(Stored data)
==============================

-- ==== Sys2Proof/Laws/Fields.lean ====
section
/-! SUPPORT. What the combinational functions say, in terms of single symbols. -/

namespace Sys2Proof.Machine

/-- A lane says that its pair is no symbol exactly for the pair 0b01 (41_symbol_decoder.md R124). -/
theorem lcsd_ok_iff (p : Pair) : (lcsd p).ok = true ↔ p ≠ 0b01#2 := by
  revert p; decide

theorem lcsd_sym_none_iff (p : Pair) : (lcsd p).sym = .none ↔ p = 0b01#2 := by
  revert p; decide

@[simp] theorem rowLanes_get (w : RowWord) (i : Nat) (h : i < 12) :
    (rowLanes w)[i] = lcsd (pairAt w ⟨i, h⟩) := by
  simp [rowLanes]

@[simp] theorem laneSyms_get (v : Vector Lane 12) (i : Nat) (h : i < 12) :
    (laneSyms v)[i] = v[i].sym := by
  simp [laneSyms]

/-- All lanes answer a symbol exactly when no pair is 0b01 (60_exceptions.md R206). -/
theorem allOk_rowLanes_iff (w : RowWord) :
    allOk (rowLanes w) = true ↔ ∀ i : Fin 12, pairAt w i ≠ 0b01#2 := by
  simp [allOk, List.all_eq_true, lcsd_ok_iff]

theorem anyFixFloating_iff (v : Vector Sym 12) :
    anyFixFloating v = true ↔ ∃ j : Fin 7, v[fixIndex j] = .floating := by
  simp [anyFixFloating, List.any_eq_true]

theorem anyIdHigh_iff (v : Vector Sym 12) :
    anyIdHigh v = true ↔ ∃ i : Fin 5, v[idIndex i] = .high := by
  simp [anyIdHigh, List.any_eq_true]

theorem fixDom_iff (v : Vector Sym 12) :
    fixDom v = true ↔ ∀ j : Fin 7, v[fixIndex j] = .low ∨ v[fixIndex j] = .high := by
  simp [fixDom, List.all_eq_true]

theorem idDom_iff (v : Vector Sym 12) :
    idDom v = true ↔ ∀ i : Fin 5, v[idIndex i] = .low ∨ v[idIndex i] = .floating := by
  simp [idDom, List.all_eq_true]

/-- Among symbols without NONE, "not FLOATING" is "LOW or HIGH" (43_core_sequencer.md R180). -/
theorem fixDom_eq_not_anyFixFloating {v : Vector Sym 12} (h : ∀ i : Fin 12, v[i] ≠ .none) :
    fixDom v = !anyFixFloating v := by
  rw [Bool.eq_iff_iff, fixDom_iff, Bool.not_eq_true', ← Bool.not_eq_true, anyFixFloating_iff,
    not_exists]
  refine forall_congr' fun j => ?_
  have := h (fixIndex j)
  generalize v[fixIndex j] = x at *
  cases x <;> simp_all

/-- Among symbols without NONE, "not HIGH" is "LOW or FLOATING" (43_core_sequencer.md R181). -/
theorem idDom_eq_not_anyIdHigh {v : Vector Sym 12} (h : ∀ i : Fin 12, v[i] ≠ .none) :
    idDom v = !anyIdHigh v := by
  rw [Bool.eq_iff_iff, idDom_iff, Bool.not_eq_true', ← Bool.not_eq_true, anyIdHigh_iff, not_exists]
  refine forall_congr' fun i => ?_
  have := h (idIndex i)
  generalize v[idIndex i] = x at *
  cases x <;> simp_all

/-- The symbols of a row whose lanes all answer a symbol hold no NONE (10_state.md R25). -/
theorem laneSyms_ne_none {w : RowWord} (h : allOk (rowLanes w) = true) (i : Fin 12) :
    (laneSyms (rowLanes w))[i] ≠ .none := by
  simpa [lcsd_sym_none_iff] using (allOk_rowLanes_iff w).1 h i

theorem idBit_of_mem {v : Vector Sym 12} {i : Fin 12} (h : v[i] = .low ∨ v[i] = .floating) :
    idBit v i = (v[i] == .low) := by
  unfold idBit; rcases h with h | h <;> simp [h]

theorem fixBit_of_mem {v : Vector Sym 12} {i : Fin 12} (h : v[i] = .low ∨ v[i] = .high) :
    fixBit v i = (v[i] == .high) := by
  unfold fixBit; rcases h with h | h <;> simp [h]

/-- A slot that is a candidate is present. -/
theorem cand_lt {c : Config} {b : Buffer} {k : Nat} (h : cand c b k = true) :
    k < effCount c b ∧ b.len k = 25 := by
  simpa [cand] using h

theorem hit_cand {c : Config} {b : Buffer} {k : Nat} (h : hit c b k = true) : cand c b k = true := by
  simp only [hit, Bool.and_eq_true] at h
  exact h.1.2

end Sys2Proof.Machine
end

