-- ==== Sys2Proof/Tests/Slice0.lean ====
section
/-! SUPPORT. The model's own tests: well-formedness checks, words written out from the tables of
30_encoding.md, vectors of 95_test_vectors.md (named as there), and, for every statement that has
hypotheses, a witness that meets them. -/

namespace Sys2Proof.Machine.Tests

/-! ### Helpers -/

/-- A well-formed instance of eight slots. -/
def cfg8 : Config := Config.built

/-- Four copies of a word, each of length 25. -/
def four (w : RowWord) : List SlotEntry := [⟨0, 25, w⟩, ⟨1, 25, w⟩, ⟨2, 25, w⟩, ⟨3, 25, w⟩]

/-- Slots given as `len:word`, from slot 0 on. -/
def rowsOf (n : Nat) (rows : List (Nat × RowWord)) : Buffer :=
  bufferOfLine { count := n, slots := rows.zipIdx.map fun e => ⟨e.2, e.1.1, e.1.2⟩ }

/-- The words of 95_test_vectors.md section 2.4. -/
abbrev wA : RowWord := 0x15DE1FF#25
abbrev wA' : RowWord := 0x15DE1FE#25
abbrev wZ : RowWord := 0x1FFE1FF#25
abbrev wX : RowWord := 0x15DC1FF#25

/-- The instance in a state, with a row kept, its symbols kept, a buffer and host lines. -/
def at' (st : SeqState) (row : RowWord) (b : Buffer) (host : List HostLine) : State :=
  { State.reset with
    regs := { Regs.reset with state := st, rowQ := row, symQ := laneSyms (rowLanes row) }
    ports := { Ports.undriven with buf := b }
    host := host }

/-- What the outputs show after a step: the state, `status` and `id`. -/
def seen : Host.Outcome State Fault Refusal → Option (SeqState × Bool × Ident)
  | .next t => some (t.regs.state, t.regs.status, t.regs.id)
  | .fault _ => none
  | .refused _ => none

/-- The cause label after a step. -/
def label : Host.Outcome State Fault Refusal → Option Cause
  | .next t => some t.nets.cause
  | .fault _ => none
  | .refused _ => none

/-- The fault of a step that stops with one. -/
def stop : Host.Outcome State Fault Refusal → Option Fault
  | .next _ => none
  | .fault f => some f
  | .refused _ => none

/-- A signal or field after a step. -/
def after {α : Type} (f : State → α) : Host.Outcome State Fault Refusal → Option α
  | .next t => some (f t)
  | .fault _ => none
  | .refused _ => none

/-! ### Well-formedness: one ill-formed term for each check -/

theorem test_wf_row_word_refused : Instr.wellFormed (.rowAccept 0x15DE1FE#25) = false := by decide
theorem test_wf_row_word : Instr.wellFormed (.rowAccept 0x15DE1FF#25) = true := by decide
theorem test_wf_slot_missing : (BufLine.mk 4 [⟨8, 25, wA⟩]).slotsExist cfg8 = false := by decide
theorem test_wf_count_too_wide : (BufLine.mk 16 []).countFits cfg8 = false := by decide
theorem test_wf_length_too_wide : (BufLine.mk 4 [⟨0, 32, wA⟩]).lensFit cfg8 = false := by decide
theorem test_wf_slot_twice : (BufLine.mk 4 [⟨0, 25, wA⟩, ⟨0, 25, wZ⟩]).slotsDistinct = false := by decide
theorem test_wf_buf_line : (BufLine.mk 4 (four wA)).wellFormed cfg8 = true := by decide
theorem test_wf_presented_word : HostLine.wellFormed cfg8 (.present (.pair 3) 4) = false := by decide
theorem test_cfg8_legal : cfg8.wf := by decide
theorem test_idxW_of_eight_slots : cfg8.idxW = 3 := by decide

/-! ### Decoding: words written out from 30_encoding.md -/

/-- R71: LOW 11, HIGH 00, FLOATING 10, NONE 01, at any lane. -/
theorem test_decode_pair :
    decode (.pair 0) 0b11 = .ok (.symLow 0) ∧ decode (.pair 11) 0b00 = .ok (.symHigh 11) ∧
    decode (.pair 5) 0b10 = .ok (.symFloating 5) ∧ decode (.pair 7) 0b01 = .ok (.symNone 7) := by
  refine ⟨rfl, rfl, rfl, rfl⟩

/-- R77. -/
theorem test_decode_idpair :
    decode (.idPair 4) 0b11 = .ok (.idBit1 4) ∧ decode (.idPair 0) 0b10 = .ok (.idBit0 0) ∧
    decode (.idPair 2) 0b00 = .ok (.idRejHigh 2) ∧ decode (.idPair 3) 0b01 = .ok (.idRejNone 3) := by
  refine ⟨rfl, rfl, rfl, rfl⟩

/-- R78. -/
theorem test_decode_fixpair :
    decode (.fixPair 0) 0b11 = .ok (.fixBit0 0) ∧ decode (.fixPair 1) 0b00 = .ok (.fixBit1 1) ∧
    decode (.fixPair 6) 0b10 = .ok (.fixRejFloating 6) ∧
    decode (.fixPair 3) 0b01 = .ok (.fixRejNone 3) := by
  refine ⟨rfl, rfl, rfl, rfl⟩

/-- 42_packet_validator.md R141. -/
theorem test_decode_sync : decode .sync 1 = .ok .syncOk ∧ decode .sync 0 = .ok .syncFail := by
  refine ⟨rfl, rfl⟩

==============================

• Problem details
The string "Config" appears on some lines of the data; count those lines and report only how many there are.

• Answer to the problem
3